— EXERCISE DIRECTIONS —
Scan the data below. Pull out each line where "toNat" occurs.

** Opening EXCERPTED RECORDS block **

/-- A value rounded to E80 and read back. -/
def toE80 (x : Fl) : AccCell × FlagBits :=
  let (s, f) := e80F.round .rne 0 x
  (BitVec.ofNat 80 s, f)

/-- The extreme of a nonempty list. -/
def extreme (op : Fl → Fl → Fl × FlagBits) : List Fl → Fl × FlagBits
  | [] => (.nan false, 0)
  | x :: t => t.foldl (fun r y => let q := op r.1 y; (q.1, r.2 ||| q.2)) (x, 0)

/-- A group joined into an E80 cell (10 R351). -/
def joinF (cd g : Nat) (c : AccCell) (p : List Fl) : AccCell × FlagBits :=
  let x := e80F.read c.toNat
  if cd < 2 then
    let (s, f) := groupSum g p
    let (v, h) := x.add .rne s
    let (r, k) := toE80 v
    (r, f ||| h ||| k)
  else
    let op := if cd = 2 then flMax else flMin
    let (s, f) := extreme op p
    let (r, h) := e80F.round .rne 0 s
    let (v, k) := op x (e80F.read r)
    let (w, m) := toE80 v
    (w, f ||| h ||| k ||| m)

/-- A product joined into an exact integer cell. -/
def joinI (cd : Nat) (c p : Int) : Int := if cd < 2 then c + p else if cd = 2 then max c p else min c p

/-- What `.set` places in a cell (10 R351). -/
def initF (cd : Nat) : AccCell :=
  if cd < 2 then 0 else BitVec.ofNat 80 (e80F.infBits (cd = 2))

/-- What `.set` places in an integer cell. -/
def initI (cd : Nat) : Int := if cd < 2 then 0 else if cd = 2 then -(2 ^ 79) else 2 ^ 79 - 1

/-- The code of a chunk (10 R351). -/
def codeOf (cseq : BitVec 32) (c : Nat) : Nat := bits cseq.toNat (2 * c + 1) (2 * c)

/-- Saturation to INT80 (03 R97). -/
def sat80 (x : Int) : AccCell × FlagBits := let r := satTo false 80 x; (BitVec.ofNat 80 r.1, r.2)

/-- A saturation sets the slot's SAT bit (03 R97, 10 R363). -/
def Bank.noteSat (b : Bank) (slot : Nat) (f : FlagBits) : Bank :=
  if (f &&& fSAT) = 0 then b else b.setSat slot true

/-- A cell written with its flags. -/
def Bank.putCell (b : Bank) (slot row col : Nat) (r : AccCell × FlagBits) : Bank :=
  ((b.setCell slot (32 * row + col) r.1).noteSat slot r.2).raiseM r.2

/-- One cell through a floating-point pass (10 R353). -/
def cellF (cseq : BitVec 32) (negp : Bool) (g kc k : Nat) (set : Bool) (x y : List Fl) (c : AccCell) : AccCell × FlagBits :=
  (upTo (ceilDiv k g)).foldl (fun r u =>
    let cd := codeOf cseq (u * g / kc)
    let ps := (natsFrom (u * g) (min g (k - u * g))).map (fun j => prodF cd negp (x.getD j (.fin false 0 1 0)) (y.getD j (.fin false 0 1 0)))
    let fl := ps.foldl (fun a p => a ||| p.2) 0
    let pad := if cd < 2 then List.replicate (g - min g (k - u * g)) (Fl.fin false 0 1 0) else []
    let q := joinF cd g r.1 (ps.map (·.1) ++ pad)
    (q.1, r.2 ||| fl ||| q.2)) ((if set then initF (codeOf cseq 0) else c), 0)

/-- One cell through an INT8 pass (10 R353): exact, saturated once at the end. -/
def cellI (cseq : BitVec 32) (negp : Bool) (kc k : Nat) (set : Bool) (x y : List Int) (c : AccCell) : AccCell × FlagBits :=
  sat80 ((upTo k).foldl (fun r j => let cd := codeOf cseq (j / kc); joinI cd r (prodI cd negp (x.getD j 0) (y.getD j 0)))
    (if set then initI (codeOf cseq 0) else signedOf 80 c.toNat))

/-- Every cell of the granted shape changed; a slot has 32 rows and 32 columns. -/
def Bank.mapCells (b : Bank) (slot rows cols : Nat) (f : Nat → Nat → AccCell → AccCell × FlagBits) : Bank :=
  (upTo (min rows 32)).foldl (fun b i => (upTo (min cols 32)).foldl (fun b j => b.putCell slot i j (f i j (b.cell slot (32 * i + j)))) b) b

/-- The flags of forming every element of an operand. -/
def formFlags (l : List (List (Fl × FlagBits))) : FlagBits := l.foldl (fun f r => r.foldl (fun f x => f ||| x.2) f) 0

** Closing EXCERPTED RECORDS block **

— RESPONSE AREA —
  let x := e80F.read c.toNat
def codeOf (cseq : BitVec 32) (c : Nat) : Nat := bits cseq.toNat (2 * c + 1) (2 * c)
    (if set then initI (codeOf cseq 0) else signedOf 80 c.toNat))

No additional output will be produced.